After a marathon debate, the California Air Resources Board (CARB) last week adopted a regulation that calls for the reduction of greenhouse gas emissions from transportation fuels in the state by 10 percent by 2020.
It is the first-ever rule in the country to slash carbon emissions in automotive fuels, and is meant to spur the market for cleaner gasoline alternatives. The regulation has been highly controversial, but CARB brushed off a last-ditch appeal Thursday by ethanol advocates for the plan to be ditched.
Backers of California’s low-carbon fuel standard, or LCFS, hailed the move as historic, saying the initiative should be emulated by the rest of the nation and even other countries. It marks the first attempt by government anywhere in the world to subject gasoline, ethanol and other transportation fuels, as opposed to the cars and trucks they power, to limits on their potential for releasing greenhouse gases blamed for global warming.
"The new standard means we can begin to break our century-old dependence on petroleum and provide California with greater energy security," said ARB Chairman Mary D. Nichols. "The drive to force the market toward greater use of alternative fuels will be a boon to the state’s economy and public health — it reduces air pollution, creates new jobs and continues California’s leadership in the fight against global warming."

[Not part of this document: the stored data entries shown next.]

theorem execWaitSatisfied_keeps {pq : State} (c : Core) (cycles : BitVec 32) (s : State) (hk : Keeps pq s) :
    KeepsR pq (execWaitSatisfied c cycles s) := by
  unfold execWaitSatisfied
  repeat' (first
    | with_reducible assumption | (with_reducible apply keepsR_next) | (with_reducible apply State.cycles_keeps)
    | (with_reducible apply State.release_keeps) | (with_reducible apply keeps_ite) | split | (dsimp only))

theorem execFenceComplete_keeps {pq : State} (c : Core) (cycles : BitVec 32) (s : State) (hk : Keeps pq s) :
    KeepsR pq (execFenceComplete c cycles s) := by
  unfold execFenceComplete
  repeat' (first
    | with_reducible assumption | (with_reducible apply keepsR_next) | (with_reducible apply State.cycles_keeps)
    | (with_reducible apply State.release_keeps) | (with_reducible apply keeps_ite) | split | (dsimp only))

theorem execFetchHazardRelease_keeps {pq : State} (c : Core) (s : State) (hk : Keeps pq s) :
    KeepsR pq (execFetchHazardRelease c s) := by
  unfold execFetchHazardRelease
  repeat' (first
    | with_reducible assumption | (with_reducible apply keepsR_next) | (with_reducible apply State.release_keeps)
    | (with_reducible apply keeps_ite) | split | (dsimp only))

theorem execFetchLimitRelease_keeps {pq : State} (c : Core) (cycles : BitVec 32) (s : State) (hk : Keeps pq s) :
    KeepsR pq (execFetchLimitRelease c cycles s) := by
  unfold execFetchLimitRelease
  repeat' (first
    | with_reducible assumption | (with_reducible apply keepsR_next) | (with_reducible apply State.cycles_keeps)
    | (with_reducible apply State.release_keeps) | (with_reducible apply keeps_ite) | split | (dsimp only))

theorem execUnderrunResume_keeps {pq : State} (c : Core) (cycles : BitVec 32) (s : State) (hk : Keeps pq s) :
    KeepsR pq (execUnderrunResume c cycles s) := by
  unfold execUnderrunResume
  repeat' (first
    | with_reducible assumption | (with_reducible apply keepsR_next) | (with_reducible apply State.cycles_keeps)
    | (with_reducible apply State.release_keeps) | split | (dsimp only))

theorem execHoldLimitExpiry_keeps {pq : State} (c : Core) (s : State) (hk : Keeps pq s) :
    KeepsR pq (execHoldLimitExpiry c s) := by
  unfold execHoldLimitExpiry
  repeat' (first
    | with_reducible assumption | (with_reducible apply keepsR_next) | (with_reducible apply State.endStream_keeps)
    | (with_reducible apply keeps_ite) | split | (dsimp only))

theorem State.reachLine_keeps {pq : State} (s : State) (a : Nat) (l : Loc) (x : BankAcc) (hk : Keeps pq s) :
    Keeps pq (State.reachLine s a l x).2 := by
  unfold State.reachLine
  repeat' (first
    | with_reducible assumption | (with_reducible apply State.reach_keeps) | (with_reducible apply keeps_ite) | split
    | (dsimp only) | (refine keeps_pair (by assumption) ?_) | (refine keeps_triple (by assumption) ?_))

The regulation requires providers, refiners, importers and blenders to ensure that the fuels they provide for the California market meet an average declining standard of ‘carbon intensity’.
California’s plan also takes a sweeping "cradle-to-grave" approach to cutting the carbon footprint of fuels by accounting for direct tailpipe emissions and indirect impacts associated with a fuel’s overall "pathway" from production to combustion.

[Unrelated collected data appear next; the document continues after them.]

-- ==== Sys2Proof/Laws/KeepsServeOps.lean ====
section
/-!
SUPPORT. The operations of Machine/ServeOps.lean keep memory canonical and the queue as it is.
-/

namespace Sys2Proof.Machine

theorem State.flushRows_keeps {pq : State} (s : State) (blk rows : Nat) (hk : Keeps pq s) :
    Keeps pq (State.flushRows s blk rows) := by
  unfold State.flushRows
  repeat' (first
    | with_reducible assumption | (with_reducible apply keeps_foldl) | (with_reducible apply keeps_foldl_snd)
    | (with_reducible apply State.flushRow_keeps) | (intro _ (_ : Keeps _ _)) | (intro _ _ (_ : Keeps _ _)) | (intro _)
    | (lift_lets) | (dsimp only))

theorem State.copyRowOver_keeps {pq : State} (s : State) (src dst : Nat × Loc) (hk : Keeps pq s) :
    Keeps pq (State.copyRowOver s src dst) := by
  unfold State.copyRowOver
  repeat' (first
    | with_reducible assumption | (with_reducible apply keeps_foldl) | (with_reducible apply keeps_foldl_snd)
    | (with_reducible apply State.readLoc_keeps) | (with_reducible apply State.setRowClass_keeps)
    | (with_reducible apply State.unstageRow_keeps) | (with_reducible apply State.writeLoc_keeps)
    | (intro _ (_ : Keeps _ _)) | (intro _ _ (_ : Keeps _ _)) | (intro w; refine @keeps_cut pq _ w ?_ ?_; unfold w)
    | (intro _) | (lift_lets) | (dsimp only) | (simp only [keeps_mk]) | (dsimp +zetaDelta only)
    | (refine keeps_pair (by assumption) ?_) | (refine keeps_triple (by assumption) ?_))

theorem State.govStep_keeps {pq : State} (s : State) (op : Nat) (l : Loc) (hk : Keeps pq s) :
    Keeps pq (State.govStep s op l) := by
  unfold State.govStep
  repeat' (first
    | with_reducible assumption | (with_reducible apply State.pushStep_keeps) | (dsimp only))

theorem State.govCommand_keeps {pq : State} (s : State) (src : Loc) (dst : Option Loc) (n : Nat) (pri : Bool) (hk : Keeps pq s) :
    Keeps pq (State.govCommand s src dst n pri) := by
  unfold State.govCommand
  repeat' (first
    | with_reducible assumption | (with_reducible apply State.enqueueSpd_keeps) | (intro _) | (lift_lets)
    | (with_reducible apply keeps_ite) | split | (dsimp only) | (simp only [keeps_mk]) | (dsimp +zetaDelta only))

theorem State.copyBlock_keeps {pq : State} (s : State) (src dst rows : Nat) (pri : Bool) (hk : Keeps pq s) :
    Keeps pq (State.copyBlock s src dst rows pri) := by
  unfold State.copyBlock
  repeat' (first
    | with_reducible assumption | (with_reducible apply keeps_foldl) | (with_reducible apply keeps_foldl_snd)
    | (with_reducible apply State.copyRowOver_keeps) | (with_reducible apply State.flushRows_keeps)
    | (with_reducible apply State.govCommand_keeps) | (with_reducible apply State.govStep_keeps)
    | (with_reducible apply State.scopyRow_keeps) | (with_reducible apply State.writeRow_keeps)
    | (intro _ (_ : Keeps _ _)) | (intro _ _ (_ : Keeps _ _)) | (intro w; refine @keeps_cut pq _ w ?_ ?_; unfold w)
    | (intro _) | (lift_lets) | (with_reducible apply keeps_ite) | split | (dsimp only) | (dsimp +zetaDelta only))

theorem State.blockBytes_keeps {pq : State} (s : State) (blk off n : Nat) (hk : Keeps pq s) :
    Keeps pq (State.blockBytes s blk off n).2.2 := by
  unfold State.blockBytes
  repeat' (first
    | with_reducible assumption | (with_reducible apply keeps_foldl) | (with_reducible apply keeps_foldl_snd)
    | (with_reducible apply keeps_foldl_trd) | (with_reducible apply State.flushRow_keeps)
    | (with_reducible apply State.readLoc_keeps) | (intro _ (_ : Keeps _ _)) | (intro _ _ (_ : Keeps _ _))
    | (intro w; refine @keeps_cut pq _ w ?_ ?_; unfold w) | (intro _) | (lift_lets) | (dsimp only)
    | (dsimp +zetaDelta only) | (refine keeps_pair (by assumption) ?_) | (refine keeps_triple (by assumption) ?_))

theorem State.putBlock_keeps {pq : State} (s : State) (blk off : Nat) (b : List Nat) (poison : Bool) (hk : Keeps pq s) :
    Keeps pq (State.putBlock s blk off b poison) := by
  unfold State.putBlock
  repeat' (first
    | with_reducible assumption | (with_reducible apply keeps_foldl) | (with_reducible apply keeps_foldl_snd)
    | (with_reducible apply State.ownWrite_keeps) | (intro _ (_ : Keeps _ _)) | (intro _ _ (_ : Keeps _ _))
    | (intro w; refine @keeps_cut pq _ w ?_ ?_; unfold w) | (intro _) | (lift_lets) | (with_reducible apply keeps_ite)
    | split | (dsimp only) | (dsimp +zetaDelta only))

theorem State.makeMask_keeps {pq : State} (s : State) (b : Nat) (hk : Keeps pq s) :
    Keeps pq (State.makeMask s b) := by
  unfold State.makeMask
  repeat' (first
    | with_reducible assumption | (with_reducible apply State.flushRow_keeps)
    | (with_reducible apply State.govStep_keeps) | (with_reducible apply State.markRaw_keeps)
    | (with_reducible apply State.putBlock_keeps) | (intro w; refine @keeps_cut pq _ w ?_ ?_; unfold w) | (intro _)
    | (lift_lets) | (dsimp only) | (dsimp +zetaDelta only))

theorem State.setSpec_keeps {pq : State} (s : State) (h : Nat) (hk : Keeps pq s) :
    Keeps pq (State.setSpec s h) := by
  unfold State.setSpec
  repeat' (first
    | with_reducible assumption | (with_reducible apply State.makeMask_keeps)
    | (with_reducible apply State.setSkein_keeps) | (intro w; refine @keeps_cut pq _ w ?_ ?_; unfold w) | (intro _)
    | (lift_lets) | (with_reducible apply keeps_ite) | split | (dsimp only) | (simp only [keeps_mk])
    | (dsimp +zetaDelta only))

theorem State.clearSpec_keeps {pq : State} (s : State) (h : Nat) (hk : Keeps pq s) :
    Keeps pq (State.clearSpec s h) := by
  unfold State.clearSpec
  repeat' (first
    | with_reducible assumption | (with_reducible apply State.flushRow_keeps)
    | (with_reducible apply State.govStep_keeps) | (with_reducible apply State.setSkein_keeps)
    | (with_reducible apply State.writeRow_keeps) | (intro w; refine @keeps_cut pq _ w ?_ ?_; unfold w) | (intro _)
    | (lift_lets) | (with_reducible apply keeps_ite) | split | (dsimp only) | (simp only [keeps_mk])
    | (dsimp +zetaDelta only))

theorem State.copySlot_keeps {pq : State} (s : State) (e1 : Skein) (s1 : Nat) (e2 : Skein) (s2 : Nat) (hk : Keeps pq s) :
    Keeps pq (State.copySlot s e1 s1 e2 s2) := by
  unfold State.copySlot
  repeat' (first
    | with_reducible assumption | (with_reducible apply keeps_foldl) | (with_reducible apply keeps_foldl_snd)
    | (with_reducible apply keeps_foldl_trd) | (with_reducible apply State.blockBytes_keeps)
    | (with_reducible apply State.putBlock_keeps) | (intro _ (_ : Keeps _ _)) | (intro _ _ (_ : Keeps _ _))
    | (intro w; refine @keeps_cut pq _ w ?_ ?_; unfold w) | (intro _) | (lift_lets) | (dsimp only)
    | (dsimp +zetaDelta only) | (refine keeps_pair (by assumption) ?_) | (refine keeps_triple (by assumption) ?_))

theorem State.forkBlock_keeps {pq : State} (s : State) (src : Nat) (prev : Option Nat) (hk : Keeps pq s) :
    Keeps pq (State.forkBlock s src prev).2 := by
  unfold State.forkBlock
  repeat' (first
    | with_reducible assumption | (with_reducible apply State.chooseBlock_keeps) | (intro _ (_ : Keeps _ _))
    | (intro _ _ (_ : Keeps _ _)) | (intro _) | (lift_lets) | split | (dsimp only)
    | (refine keeps_pair (by assumption) ?_) | (refine keeps_triple (by assumption) ?_))

theorem State.forkSkein_keeps {pq : State} (s : State) (c h : Nat) (prev : Option Nat) (lc : Bool) (hk : Keeps pq s) :
    KeepsO pq Prod.snd (State.forkSkein s c h prev lc) := by
  unfold State.forkSkein
  repeat' (first
    | with_reducible assumption | (with_reducible apply State.copyBlock_keeps)
    | (with_reducible apply State.draw_keeps) | (with_reducible apply State.forkBlock_keeps)
    | (with_reducible apply State.setOwner_keeps) | (with_reducible apply State.setSkein_keeps) | exact keepsO_none
    | (with_reducible apply keepsO_some) | (intro w; refine @keeps_cut pq _ w ?_ ?_; unfold w) | (intro _)
    | (lift_lets) | (with_reducible apply keeps_ite) | split | (dsimp only) | (simp only [keeps_mk])
    | (dsimp +zetaDelta only) | (refine keepsO_map ?_ (fun _ => rfl)) | (refine keepsO_pair (by assumption) ?_)
    | (refine keepsO_snd (by assumption) ?_) | (refine keepsO_id (by assumption) ?_)
    | (refine keeps_pair (by assumption) ?_) | (refine keeps_triple (by assumption) ?_))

That means California will now also have to regulate the means of production of the fuels, which is one area that has caused heartburn among ethanol producers. In the case of ethanol, the measure factors in the carbon consequences of plowing up grasslands or clearing forests for large-scale corn or sugar cane cultivation.

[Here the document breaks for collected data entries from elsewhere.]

theorem State.cancelHank_keeps {pq : State} (s : State) (uid : Nat) (all : Bool) (slot : Nat) (hk : Keeps pq s) :
    Keeps pq (State.cancelHank s uid all slot) := by
  unfold State.cancelHank
  repeat' (first
    | with_reducible assumption | (with_reducible apply keeps_foldl) | (with_reducible apply State.askEnd_keeps)
    | (intro _ (_ : Keeps _ _)) | (intro _ _ (_ : Keeps _ _)) | (intro _) | (lift_lets) | split | (dsimp only))

theorem State.cancelRecord_keeps {pq : State} (s : State) (c : Nat) (r : Record) (hk : Keeps pq s) :
    Keeps pq (State.cancelRecord s c r) := by
  unfold State.cancelRecord
  repeat' (first
    | with_reducible assumption | (with_reducible apply keeps_foldl) | (with_reducible apply State.cancelHank_keeps)
    | (with_reducible apply State.final_keeps) | (with_reducible apply State.readTable_keeps)
    | (intro _ (_ : Keeps _ _)) | (intro _ _ (_ : Keeps _ _)) | (intro w; refine @keeps_cut pq _ w ?_ ?_; unfold w)
    | (intro _) | (lift_lets) | (dsimp only) | (simp only [keeps_mk]) | (dsimp +zetaDelta only))

theorem execCancel_keeps {pq : State} (x : Ctx) (rec : Record) (s : State) (hk : Keeps pq s) :
    KeepsR pq (execCancel x rec s) := by
  unfold execCancel
  repeat' (first
    | with_reducible assumption | (with_reducible apply keepsR_next) | (with_reducible apply State.acceptRecord_keeps)
    | (with_reducible apply State.cancelRecord_keeps) | (intro _ (_ : Keeps _ _)) | (intro _ _ (_ : Keeps _ _))
    | (intro _) | (lift_lets) | (dsimp only))

theorem execSeqRelease_keeps {pq : State} (x : Ctx) (rec : Record) (s : State) (hk : Keeps pq s) :
    KeepsR pq (execSeqRelease x rec s) := by
  unfold execSeqRelease
  repeat' (first
    | with_reducible assumption | (with_reducible apply keepsR_next) | (with_reducible apply State.acceptRecord_keeps)
    | (with_reducible apply State.final_keeps) | (with_reducible apply State.freeHeldWhere_keeps)
    | (intro _ (_ : Keeps _ _)) | (intro _ _ (_ : Keeps _ _)) | (intro w; refine @keeps_cut pq _ w ?_ ?_; unfold w)
    | (intro _) | (lift_lets) | (with_reducible apply keeps_ite) | split | (dsimp only) | (simp only [keeps_mk])
    | (dsimp +zetaDelta only))

theorem State.ownTarget_keeps {pq : State} (s : State) (c h : Nat) (prev : Option Nat) (hk : Keeps pq s) :
    KeepsO pq Prod.snd (State.ownTarget s c h prev) := by
  unfold State.ownTarget
  repeat' (first
    | with_reducible assumption | (with_reducible apply State.forkSkein_keeps) | exact keepsO_none
    | (with_reducible apply keepsO_some) | (with_reducible apply keeps_ite) | split | (dsimp only)
    | (refine keepsO_map ?_ (fun _ => rfl)) | (refine keepsO_pair (by assumption) ?_)
    | (refine keepsO_snd (by assumption) ?_) | (refine keepsO_id (by assumption) ?_))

Ethanol producers and their supporters argue the regulation would disadvantage them because their business by necessity incurs a higher carbon foot print, and as such will be regulated, while petroleum refiners who import oil and gas from abroad won’t have to worry about that part of the regulation that deals with land-use.
To assuage these fears, Nichols said on Wednesday that CARB would take several measures to ensure corn ethanol can help transportation fuel suppliers reach the low-carbon fuel standard. To that effect, in the press release issued after the plan was adopted on Thursday, CARB said California will provide funding to assist in the early development and deployment of the most promising low-carbon fuels.